L'interview de David Caroll, lanceur d'alerte dans l'affaire Cambridge Analytica
Clubic : David, il y a près de deux ans maintenant, vous avez déposé plainte contre la maison-mère de la société Cambridge Analytica, SCL, accusée d'avoir obtenu illégalement les données Facebook de dizaines de millions d'utilisateurs à travers le monde. Vous réclamiez les données détenues à votre sujet.

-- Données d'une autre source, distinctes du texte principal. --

-- ==== Sys2Proof/Machine/Access.lean ====
section
/-! DEFINITION. Memory as the lanes of a wave reach it: addresses and apertures, capabilities, loads, stores, atomics,
regions, releases and the promotion log (spec/10_memory.md R203 to R225; spec/11_regions.md R239 to R245;
spec/12_consistency.md R256 to R269, R275 to R277; spec/16_fabric.md R345 to R347). -/

namespace Sys2Proof.Machine

/-! ### Posted writes -/

/-- A posted write of a lane or of an engine (R266, R370): kept until its owner acknowledges it; a peer copy of the line is dropped. -/
def State.post (s : State) (core blk wave lane ctx : Nat) (op : PeerOp) (va : Nat) (data : List Byte)
    (cls : Nat := clsDemand) (eng : Option Nat := none) (inst : Option (Nat × Nat) := none) : State :=
  let id := s.postedNext
  let p : Posted := { id, core, blk, wave, lane, ctx, gen := (s.core core).writeGen, va, data, eng, cls, op, inst }
  let s1 := { s with
    posted := s.posted ++ [p], postedNext := id + 1
    peerCopies := s.peerCopies.filter fun x => x.1 != peerLine va }
  s1.request ctx cls op va data.length data id inst

/-! ### Addresses (R203 to R207, R449) -/

/-- The address that a lane forms: exact through a capability (R223), else modulo 2^64. -/
def State.addr (s : State) (c : Cur) (cap : Bool) (b off : Opnd) (i : Nat) : Int :=
  let d := (s.rd32 c off i).toInt
  if cap then ((c.quad b i).extractLsb' 0 57).toNat + d
  else ((s.rd64 c b i) + BitVec.ofInt 64 d).toNat

/-- Fields of a capability (R222). -/
def capBase (q : Quad) : Nat := (q.extractLsb' 0 57).toNat
def capLen (q : Quad) : Nat := (q.extractLsb' 57 48).toNat
def capRead (q : Quad) : Bool := q.getLsbD 105
def capWrite (q : Quad) : Bool := q.getLsbD 106
def capAtomic (q : Quad) : Bool := q.getLsbD 107
def capChain (q : Quad) : Bool := q.getLsbD 108
def capPromote (q : Quad) : Bool := q.getLsbD 109
def capGlobal (q : Quad) : Bool := q.getLsbD 110
def capNarrow (q : Quad) : Bool := q.getLsbD 111

/-- The first failing check of an access through a capability, in the order tag, bounds, permission (R223). -/
def capCheck (q : Quad) (tag : Bool) (perm : Quad → Bool) (a : Int) (z : Nat) : Option Nat :=
  if !tag then some 0
  else if a < capBase q ∨ (capBase q + capLen q : Nat) < a + z ∨ (2 ^ 57 : Int) < a + z then some 1
  else if perm q then none else some 2

/-- The address of a stack offset of a lane (R207). -/
def stackAddr (base blkIdx waves wave lane size off : Nat) : Nat :=
  base + ((blkIdx * waves + wave) * 32 + lane) * size + off

/-- Steers an address of a lane of a block (R204, R206, R207). -/
def State.steer (s : State) (blk : Block) (wave lane : Nat) (a : Int) (z : Nat) : Steer :=
  let va := (a % 2 ^ 57).toNat
  let aper := (s.ctx blk.ctx).aper.toNat
  let off := va % 2 ^ 30
  if va / 2 ^ 30 = bits aper 0 27 then .spad off (off + z ≤ blk.spadSize)
  else if va / 2 ^ 30 = bits aper 34 27 then
    let r := (s.launch blk.launch).record
    let size := recStackSize r
    .stack (stackAddr (recStack r) blk.index blk.waves.length wave lane size off % 2 ^ 57) (off + z ≤ size)
  else .global va

/-- Where a lane's access goes once it is translated. -/
inductive At where
  | spad (off : Nat)
  | home (va : Nat) (leaf : Leaf) (isStack : Bool)
  | peer (va : Nat)
  deriving DecidableEq, Repr

/-- The lanes of an access located, or those whose translation fails. -/
inductive Located where
  | ok (l : List (Nat × At))
  /-- Local lanes whose translation fails: lane, address, failure, ascending. -/
  | held (l : List (Nat × Nat × XFault))
  deriving DecidableEq, Repr

/-- Translates a steered address. -/
def State.atOf (s : State) (ctx : Nat) (need : Perm) (t : Steer) : Except (Nat × XFault) At :=
  match t with
  | .spad off _ => .ok (.spad off)
  | .stack va _ =>
    if s.isLocal va then
      match s.translate ctx va need with
      | .ok l => .ok (.home va l true)
      | .error x => .error (va, x)
    else .ok (.peer va)
  | .global va =>
    if s.isLocal va then
      match s.translate ctx va need with
      | .ok l => .ok (.home va l false)
      | .error x => .error (va, x)
    else .ok (.peer va)

def Steer.inside : Steer → Bool
  | .spad _ b => b | .stack _ b => b | .global _ => true

/-- Translates each lane, ascending. -/
def State.locateAll (s : State) (ctx : Nat) (need : Perm) : List (Nat × Steer) → Located
  | [] => .ok []
  | (i, t) :: rest =>
    match s.atOf ctx need t, s.locateAll ctx need rest with
    | .error (va, x), .held l => .held ((i, va, x) :: l)
    | .error (va, x), _ => .held [(i, va, x)]
    | .ok _, .held l => .held l
    | .ok a, .ok l => .ok ((i, a) :: l)

/-- The checks of an access of z bytes in the order of R451, R507 and R399 up to the bounds: capability (the first check that
fails in any lane, R223), alignment, and the apertures' bounds. -/
def State.checkAccess (s : State) (c : Cur) (blk : Block) (p : LaneSet) (cap : Bool) (perm : Quad → Bool) (b off : Opnd)
    (z : Nat) : Except (Nat × Nat) (List (Nat × Steer)) :=
  let l := (lanesOf p).map fun i => (i, s.addr c cap b off i)
  let caps := if cap then l.filterMap fun x => capCheck (c.quad b x.1) (c.tag b x.1) perm x.2 z else []
  match caps.min? with
  | some d => .error (0x06, d)
  | none =>
    if l.any fun x => x.2 % z != 0 then .error (0x07, 0)
    else
      let t := l.map fun x => (x.1, s.steer blk c.wid x.1 x.2 z)
      if t.any fun x => !x.2.inside then .error (0x06, 1) else .ok t

/-! ### Regions (R240 to R245) -/

/-- The wave's region is open and not suspended by a trap handler (R496). -/
def Wave.inRegion (w : Wave) : Bool := w.region.isOpen && !w.trapMode

/-- A region that is closed, with no restart shadow (R74). -/
def Wave.closeRegion (w : Wave) : Wave :=
  { w.mapLanes fun _ l => { l with restart := none } with
    region := { isOpen := false, stores := [] }, pend := w.pend.map fun p => { p with inRgn := false } }

/-- The different granules of a list of faults, each with its first address and failure (R520). -/
def firstPerGranule : List (Nat × Nat × XFault) → List (Nat × XFault)
  | [] => []
  | (_, va, x) :: t => (va, x) :: (firstPerGranule t).filter fun y => granuleOf y.1 != granuleOf va

/-- An instruction issued in a region that aborts: its lanes with a shadow issue it again (R245). -/
def Pending.aborted (p : Pending) (back : LaneSet) : Pending :=
  if p.inRgn then { p with inRgn := false, undone := p.undone ||| (p.active &&& back) } else p

/-- Steps 1 to 4 of an abort: pending results are written, the buffer is discarded, lanes with a shadow restart (R245). -/
def Wave.abortRegion (w : Wave) : Wave :=
  let w1 := w.landAll
  let back := lanesWhere fun i => (w.lane i).restart.isSome
  { w1.mapLanes fun _ l => match l.restart with
      | some pc => { l with pc, st := .live, paid := false, waitsTo := none, check := l.check && l.pc == pc }
      | none => l with
    region := { isOpen := true, stores := [] }
    pend := w1.pend.map fun p => p.aborted back }

/-- Whether a buffered store covers a byte. -/
def BufStore.covers (b : BufStore) (l : Loc) : Option Byte :=
  match b.loc, l with
  | .home sa, .home x => if !b.isFence && decide (sa ≤ x) then b.data[x - sa]? else none
  | .peer va, .peer x => if !b.isFence && decide (va ≤ x) then b.data[x - va]? else none
  | _, _ => none

/-- The byte that the region store buffer holds at a place: the latest store's (R241). -/
def Wave.buffered (w : Wave) (l : Loc) : Option Byte :=
  if w.inRegion then (w.region.stores.reverse.findSome? fun b => b.covers l) else none

/-- The line of a place, as the buffer counts lines (R242). -/
def Loc.line : Loc → Bool × Nat
  | .home sa => (false, lineOf sa)
  | .peer va => (true, va / 128)

/-- The different lines of some places. -/
def distinctLines : List (Bool × Nat) → List (Bool × Nat)
  | [] => []
  | x :: t => if t.contains x then distinctLines t else x :: distinctLines t

/-- Lines that the buffer holds (R82 %rgn, R242). -/
def Region.lines (r : Region) : List (Bool × Nat) :=
  distinctLines ((r.stores.filter fun b => !b.isFence).map fun b => b.loc.line)

/-! ### Releases and the promotion log (R256, R275, R277) -/

/-- The scope at which a core performs an access: without felting .clu is .die (R255). -/
def State.performedScope (s : State) (core : Nat) (sc : Scope) : Scope :=
  if sc = .clu ∧ !s.isFelted core then .die else sc

/-- The wider of two scopes. -/
def widerScope (a b : Scope) : Scope := if a.code < b.code then b else a

/-- Whether generation a is at or before g, as seen from a counter now (R275: modulo 2^32). -/
def genLe (now a g : Word) : Bool := decide ((now - g).toNat ≤ (now - a).toNat)

/-- A core holds a dirty byte, at a level or below it, of a generation up to one. -/
def State.dirtyUpTo (s : State) (core lvl : Nat) (g : Word) : Bool :=
  s.dirty.any fun d => d.core == core && decide (d.lvl ≤ lvl) && genLe (s.core core).writeGen d.gen g

/-- Promotes the writes of a core up to a generation to .pkg (R277), with what is in their caches. -/
def State.promoteTo (s : State) (core : Nat) (g : Word) : State := if s.dirtyUpTo core 1 g then s.toHome core else s

/-- Frees the oldest entry after promoting it (R277). -/
def State.evictOldest (s : State) (core : Nat) : State :=
  match (s.core core).log with
  | [] => s
  | e :: rest =>
    let s1 := s.promoteTo core e.gen
    s1.setCore core { s1.core core with log := rest }

/-- The block tag of R276: launch slot and block index. -/
def Block.tagPair (b : Block) : BitVec 12 × BitVec 16 := (BitVec.ofNat 12 b.launch, BitVec.ofNat 16 b.index)

/-- Logs a narrow release before its releasing write is visible (R275): it joins the youngest entry of its block, or takes
a new entry, the oldest of a full log being promoted first (R277). -/
def State.logRelease (s : State) (core : Nat) (tag : BitVec 12 × BitVec 16) (sc0 : Scope) : State :=
  let sc := s.performedScope core sc0
  if 4 ≤ sc.code then s
  else
    let c := s.core core
    let fresh : LogEntry := { scope := sc, slot := tag.1, blk := tag.2, gen := c.writeGen }
    match c.log.getLast? with
    | some e =>
      if e.slot == tag.1 && e.blk == tag.2 then
        s.setCore core { c with log := c.log.dropLast ++ [{ e with gen := c.writeGen, scope := widerScope e.scope sc }] }
      else if c.log.length < 64 then s.setCore core { c with log := c.log ++ [fresh] }
      else
        let s1 := s.evictOldest core
        let c1 := s1.core core
        s1.setCore core { c1 with log := c1.log ++ [fresh] }
    | none => s.setCore core { c with log := [fresh] }

/-- A core's logged releases are stalled: a promotion at .sys awaits acknowledgements there (R278). -/
def State.logStalled (s : State) (core : Nat) : Bool := (s.core core).promos.any fun p => p.upTo.isSome

/-- The bound that a release of some lanes waits up to: none where one of them has only come to its slot. -/
def Wave.waitsTo (w : Wave) (p : LaneSet) : Option Nat :=
  let l := (lanesOf p).map fun i => (w.lane i).waitsTo
  if l.any Option.isNone then none else (l.filterMap id).max?

/-- A posted write of a lane or a sequencer is not acknowledged; with a bound, one numbered below it. -/
def State.postedBelow (s : State) (bound : Option Nat) : Bool :=
  s.posted.any fun p => (p.eng.isNone || p.eng == some 4) && (bound.map fun n => decide (p.id < n)).getD true

/-- Whether a release by lanes of a block must still wait: at .sys while a posted write, or an invalidation, is not acknowledged
(R266, R349): the writes of every lane of the package, any of which a hop may order before it (R263), but for those made since
the release came to its slot; at a narrower scope while the core's log is stalled (R278). -/
def State.mustWait (s : State) (b : Nat) (sc : Scope) (waitsTo : Option Nat := none) : Bool :=
  (sc == .sys && (s.postedBelow waitsTo || !s.invalWait.isEmpty)) ||
  ((s.performedScope (coreOf b) sc).code < 4 && s.logStalled (coreOf b))

/-- A global write of a lane is about to be performed: the write generation counts it, and a FENCE that no write has
followed yet makes it a release that the log records (R275, R432). -/
def State.beforeWrite (s : State) (b i lane : Nat) (blk : Block) : State :=
  let s1 := s.bumpGen (coreOf b)
  match (s1.wave? b i).map fun w => (w.lane lane).fenced with
  | some (some sc) =>
    (s1.logRelease (coreOf b) blk.tagPair sc).onWave b i fun w => w.setLane lane { w.lane lane with fenced := none }
  | _ => s1

/-! ### Performing stores -/

/-- Writes scratchpad bytes of a block; tags of the touched quads are cleared (R210, R225). -/
def Block.putSpad (b : Block) (off : Nat) (bs : List Byte) : Block :=
  { b with spad := putBytes b.spad off bs, spadTags := clearMarks 16 b.spadTags off bs.length }
def Block.spadByte (b : Block) (off : Nat) : Byte := tget 0 b.spad off
def Block.spadBytes (b : Block) (off n : Nat) : List Byte := (upFrom off n).map b.spadByte

/-- A global store of a lane at a place (R256, R266): dirty bytes of the cache that its hint allocates in (R114), the home, or a
posted write. Whatever passes a cache writes back first what is there. tag is the quad's tag of a capability transfer that R225
lets memory keep; such a quad goes to the home, which holds the metadata bits. -/
def State.storeAt (s : State) (b i lane : Nat) (blk : Block) (va : Nat) (loc : Loc) (data : List Byte) (tag : Bool)
    (alloc : Alloc := .l1) : State :=
  let core := coreOf b
  let s1 := s.beforeWrite b i lane blk
  match loc, alloc with
  | .peer _, _ => (s1.toHome core).post core b i lane blk.ctx .write va data
  | .home sa, .home => if tag then (s1.toHome core).homeWriteTagged sa data true else (s1.toHome core).homeWrite sa data
  | .home sa, al =>
    if tag then (s1.toHome core).homeWriteTagged sa data true
    else match al with
      | .die => (s1.toDie core).dirtyBytes core 1 va false sa data
      | al => s1.dirtyBytes core 0 va (al == .l1Only) sa data

/-- Commits buffered stores in program order (R243); stops where a release at .sys must await acknowledgements, those of its
own write-backs included (R349), and answers what is left. -/
def State.commitGo (s : State) (b i : Nat) (blk : Block) : List BufStore → State × List BufStore
  | [] => (s, [])
  | x :: rest =>
    match x.rel with
    | some sc =>
      let s1 := s.writeBackAt (coreOf b) sc
      if s1.mustWait b sc x.waitsTo then (s1, { x with waitsTo := some (x.waitsTo.getD s1.postedNext) } :: rest)
      else if x.isFence then
        State.commitGo (s1.onWave b i fun w => w.setLane x.lane { w.lane x.lane with fenced := some sc }) b i blk rest
      else
        let s2 := s1.storeAt b i x.lane blk x.va x.loc x.data (x.tag.getD false) x.alloc
        State.commitGo (s2.logRelease (coreOf b) blk.tagPair sc) b i blk rest
    | none => State.commitGo (s.storeAt b i x.lane blk x.va x.loc x.data (x.tag.getD false) x.alloc) b i blk rest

Aujourd'hui, pensez-vous que ce scandale a entaché de manière définitive la réputation de Facebook, alors que le groupe n'a presque jamais été puissant en Bourse (cours à 222 dollars le 17 janvier 2020) ?Le rapport de l'ICO (Ndlr : Information Commissioner's Office, équivalent britannique de la CNIL) n'a toujours pas été publié depuis la saisie sous mandat criminel des serveurs de Cambridge Analytica/SCL au printemps 2018. Le caucus de l'Iowa aura lieu le 3 février, dans seulement quelques jours, et nous ne savons toujours pas ce que ces serveurs contiennent, bien que l'ICO a confirmé qu'ils contiennent des données électorales américaines et des données issues des questions OCEAN liées aux campagnes présidentielles de 2016.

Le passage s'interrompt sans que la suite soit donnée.